The specimens from Oriolo differ from previously described fossil-species of Acer section Palmata by the lobe margin, which is serrate along most of the lamina, and by the variable and high number of lobes. According to Tanai (1983), lobe number is taxonomically informative in extant and fossil species of A. sect. Palmata. For example, in A. nordenskioeldi from East Asia, a great number of examined specimens consistently had 5–7 lobes. Among modern members of sect. Palmata, A. sieboldianum produces leaves that match A. aemilianum by its number of lobes and the serrate margin.

During the Middle Miocene to Pliocene, representatives of sect. Palmata were rare elements of several floras in western Eurasia ( Menzel 1906, Knobloch 1969, Kovar-Eder 1988).

Acer sanctae-crucis s. str. might have had its last occurrence in the Pliocene flora of Willershausen, and Acer protojaponicum in the Early Pleistocene of France (ca. 2 Ma; Bernasso; Leroy and Roiron 1996, Girard et al. 2019; Tab. 1).

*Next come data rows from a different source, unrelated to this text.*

/-! ### writeV -/

@[simp] theorem State.writeV_V (x : Reg) (b : Byte) : (s.writeV x b).V = s.V.set x.val b := rfl
@[simp] theorem State.writeV_I (x : Reg) (b : Byte) : (s.writeV x b).I = s.I := rfl
@[simp] theorem State.writeV_pc (x : Reg) (b : Byte) : (s.writeV x b).pc = s.pc := rfl
@[simp] theorem State.writeV_S (x : Reg) (b : Byte) : (s.writeV x b).S = s.S := rfl
@[simp] theorem State.writeV_SP (x : Reg) (b : Byte) : (s.writeV x b).SP = s.SP := rfl
@[simp] theorem State.writeV_DT (x : Reg) (b : Byte) : (s.writeV x b).DT = s.DT := rfl
@[simp] theorem State.writeV_ST (x : Reg) (b : Byte) : (s.writeV x b).ST = s.ST := rfl
@[simp] theorem State.writeV_M (x : Reg) (b : Byte) : (s.writeV x b).M = s.M := rfl
@[simp] theorem State.writeV_FB (x : Reg) (b : Byte) : (s.writeV x b).FB = s.FB := rfl
@[simp] theorem State.writeV_K (x : Reg) (b : Byte) : (s.writeV x b).K = s.K := rfl
@[simp] theorem State.writeV_err (x : Reg) (b : Byte) : (s.writeV x b).err = s.err := rfl
@[simp] theorem State.writeV_fault (x : Reg) (b : Byte) : (s.writeV x b).fault = s.fault := rfl
@[simp] theorem State.writeV_phase (x : Reg) (b : Byte) : (s.writeV x b).phase = s.phase := rfl
@[simp] theorem State.writeV_cfg (x : Reg) (b : Byte) : (s.writeV x b).cfg = s.cfg := rfl
@[simp] theorem State.writeV_draws (x : Reg) (b : Byte) : (s.writeV x b).draws = s.draws := rfl
@[simp] theorem State.writeV_hostOps (x : Reg) (b : Byte) : (s.writeV x b).hostOps = s.hostOps := rfl

/-! ### writeVs -/

@[simp] theorem State.writeVs_I (bs : List Byte) : (s.writeVs bs).I = s.I := rfl
@[simp] theorem State.writeVs_pc (bs : List Byte) : (s.writeVs bs).pc = s.pc := rfl
@[simp] theorem State.writeVs_S (bs : List Byte) : (s.writeVs bs).S = s.S := rfl
@[simp] theorem State.writeVs_SP (bs : List Byte) : (s.writeVs bs).SP = s.SP := rfl
@[simp] theorem State.writeVs_DT (bs : List Byte) : (s.writeVs bs).DT = s.DT := rfl
@[simp] theorem State.writeVs_ST (bs : List Byte) : (s.writeVs bs).ST = s.ST := rfl
@[simp] theorem State.writeVs_M (bs : List Byte) : (s.writeVs bs).M = s.M := rfl
@[simp] theorem State.writeVs_FB (bs : List Byte) : (s.writeVs bs).FB = s.FB := rfl
@[simp] theorem State.writeVs_K (bs : List Byte) : (s.writeVs bs).K = s.K := rfl
@[simp] theorem State.writeVs_err (bs : List Byte) : (s.writeVs bs).err = s.err := rfl
@[simp] theorem State.writeVs_fault (bs : List Byte) : (s.writeVs bs).fault = s.fault := rfl
@[simp] theorem State.writeVs_phase (bs : List Byte) : (s.writeVs bs).phase = s.phase := rfl
@[simp] theorem State.writeVs_cfg (bs : List Byte) : (s.writeVs bs).cfg = s.cfg := rfl
@[simp] theorem State.writeVs_draws (bs : List Byte) : (s.writeVs bs).draws = s.draws := rfl
@[simp] theorem State.writeVs_hostOps (bs : List Byte) : (s.writeVs bs).hostOps = s.hostOps := rfl

/-! ### writeFlag -/

@[simp] theorem State.writeFlag_V (c : Bool) : (s.writeFlag c).V = s.V.set 15 (flagByte c) := rfl
@[simp] theorem State.writeFlag_I (c : Bool) : (s.writeFlag c).I = s.I := rfl
@[simp] theorem State.writeFlag_pc (c : Bool) : (s.writeFlag c).pc = s.pc := rfl
@[simp] theorem State.writeFlag_S (c : Bool) : (s.writeFlag c).S = s.S := rfl
@[simp] theorem State.writeFlag_SP (c : Bool) : (s.writeFlag c).SP = s.SP := rfl
@[simp] theorem State.writeFlag_DT (c : Bool) : (s.writeFlag c).DT = s.DT := rfl
@[simp] theorem State.writeFlag_ST (c : Bool) : (s.writeFlag c).ST = s.ST := rfl
@[simp] theorem State.writeFlag_M (c : Bool) : (s.writeFlag c).M = s.M := rfl
@[simp] theorem State.writeFlag_FB (c : Bool) : (s.writeFlag c).FB = s.FB := rfl
@[simp] theorem State.writeFlag_K (c : Bool) : (s.writeFlag c).K = s.K := rfl
@[simp] theorem State.writeFlag_err (c : Bool) : (s.writeFlag c).err = s.err := rfl
@[simp] theorem State.writeFlag_fault (c : Bool) : (s.writeFlag c).fault = s.fault := rfl
@[simp] theorem State.writeFlag_phase (c : Bool) : (s.writeFlag c).phase = s.phase := rfl
@[simp] theorem State.writeFlag_cfg (c : Bool) : (s.writeFlag c).cfg = s.cfg := rfl
@[simp] theorem State.writeFlag_draws (c : Bool) : (s.writeFlag c).draws = s.draws := rfl
@[simp] theorem State.writeFlag_hostOps (c : Bool) : (s.writeFlag c).hostOps = s.hostOps := rfl
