/-- A result and then the logic operations' flag are what R98 to R100 say: `VF` reads 0 where the parameter clears it, and the
result stands wherever it is not cleared. -/
theorem logicResult_writeV_logicFlag (s : State) (x : Reg) (b : Byte) : LogicResult b x s (s.writeV x b).logicFlag := by
  refine ⟨fun hc => ?_, fun hkept => ?_, .logicFlag (.writeV (.refl s) (.inl rfl) b) fun hc => .inr ⟨hc, rfl⟩⟩
  · rw [State.readV_logicFlag, if_pos ⟨hc, rfl⟩]
  · have hnot : ¬ (s.cfg.logicResetsVF = true ∧ x = vf) := by
      rintro ⟨hc, hx⟩
      rcases hkept with hfalse | hne
      · exact Bool.noConfusion (hc.symm.trans hfalse)
      · exact hne hx
    rw [State.readV_logicFlag, State.writeV_cfg, if_neg hnot, State.readV_writeV_same]

/-! ### Operands and results -/

/-- The source of a shift is the register that `shiftSource` names (R103, R105). -/
theorem State.shiftOperand_eq {src : Byte}
    (h : (s.cfg.shiftSource = .vx ∧ src = s.readV x) ∨ (s.cfg.shiftSource = .vy ∧ src = s.readV y)) :
    s.shiftOperand x y = src := by
  obtain ⟨hvx, rfl⟩ | ⟨hvy, rfl⟩ := h
  · simp only [State.shiftOperand, hvx]
  · simp only [State.shiftOperand, hvy]

/-- A difference modulo 256, with the minuend first as R102 and R104 write it. -/
theorem byte_sub_toNat (a b : Byte) : (a - b).toNat = (a.toNat + 256 - b.toNat) % 256 := by
  have hb := b.isLt
  rw [BitVec.toNat_sub]
  omega

theorem byte_shiftRight_one_toNat (a : Byte) : (a >>> 1).toNat = a.toNat / 2 := Nat.shiftRight_eq_div_pow a.toNat 1

theorem byte_shiftLeft_one_toNat (a : Byte) : (a <<< 1).toNat = a.toNat * 2 % 256 := by
  rw [BitVec.toNat_shiftLeft, Nat.shiftLeft_eq]

/-! ### Flags -/

/-- A flag is 1 exactly where its condition holds (R21). -/
theorem flagByte_decide (p : Prop) [Decidable p] : flagByte (decide p) = if p then 1 else 0 := by
  simp only [flagByte, decide_eq_true_eq]

/-- `SHR`'s flag is bit 0 of the source (R103). -/
theorem flagByte_shrFlag_toNat (a : Byte) : (flagByte (shrFlag a)).toNat = a.toNat % 2 := by
  simp only [flagByte_toNat, shrFlag, decide_eq_true_eq]
  split <;> omega

/-- `SHL`'s flag is bit 7 of the source (R105). -/
theorem flagByte_shlFlag_toNat (a : Byte) : (flagByte (shlFlag a)).toNat = a.toNat / 128 := by
  have ha := a.isLt
  simp only [flagByte_toNat, shlFlag, decide_eq_true_eq]
  split <;> omega

/-! ### The obligations -/

/-- Settles O29: each of the three handlers is one register write. -/
theorem loadsAndAddImmediate : Obligations.LoadsAndAddImmediate := by
  refine ⟨encodes_ldImm, encodes_addImm, encodes_ldReg, fun x y kk s => ⟨?_, ?_, ?_⟩⟩
  · exact ⟨_, rfl, State.readV_writeV_same s x kk, registerFrame_writeV s x kk⟩
  · refine ⟨_, rfl, ?_, registerFrame_writeV s x (s.readV x + kk)⟩
    rw [State.readV_writeV_same, BitVec.toNat_add]
  · exact ⟨_, rfl, State.readV_writeV_same s x (s.readV y), registerFrame_writeV s x (s.readV y)⟩

/-- Settles O30: the three handlers differ in the result alone. -/
theorem logicOperations : Obligations.LogicOperations :=
  ⟨encodes_orReg, encodes_andReg, encodes_xorReg, fun x y s =>
    ⟨⟨_, rfl, logicResult_writeV_logicFlag s x (s.readV x ||| s.readV y)⟩,
      ⟨_, rfl, logicResult_writeV_logicFlag s x (s.readV x &&& s.readV y)⟩,
      ⟨_, rfl, logicResult_writeV_logicFlag s x (s.readV x ^^^ s.readV y)⟩⟩⟩

/-- Settles O31: the sum, and the carry over it. -/
theorem addCarry : Obligations.AddCarry := by
  refine ⟨encodes_addReg, fun x y s => ⟨_, rfl, fun hx => ?_, ?_, registerFrame_writeV_writeFlag s x _ _⟩⟩
  · rw [State.readV_writeV_writeFlag_dest s _ _ hx, BitVec.toNat_add]
  · rw [State.readV_writeFlag_vf, carryFlag, flagByte_decide]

The new record from Oriolo extends the fossil record of sect. Palmata in Europe into the Pleistocene, ca. 0.84 Ma, before it was extirpated from Europe and Asia Minor.

A time-calibrated molecular phylogeny of maples suggested that the Asian members of the Palmata clade ( Grimm et al. 2006) diverged from the single North American member during the Middle Miocene ( Renner et al. 2008). The fossil record further provides evidence that the section was fairly diverse in western Eurasia before it was extirpated in the Pleistocene.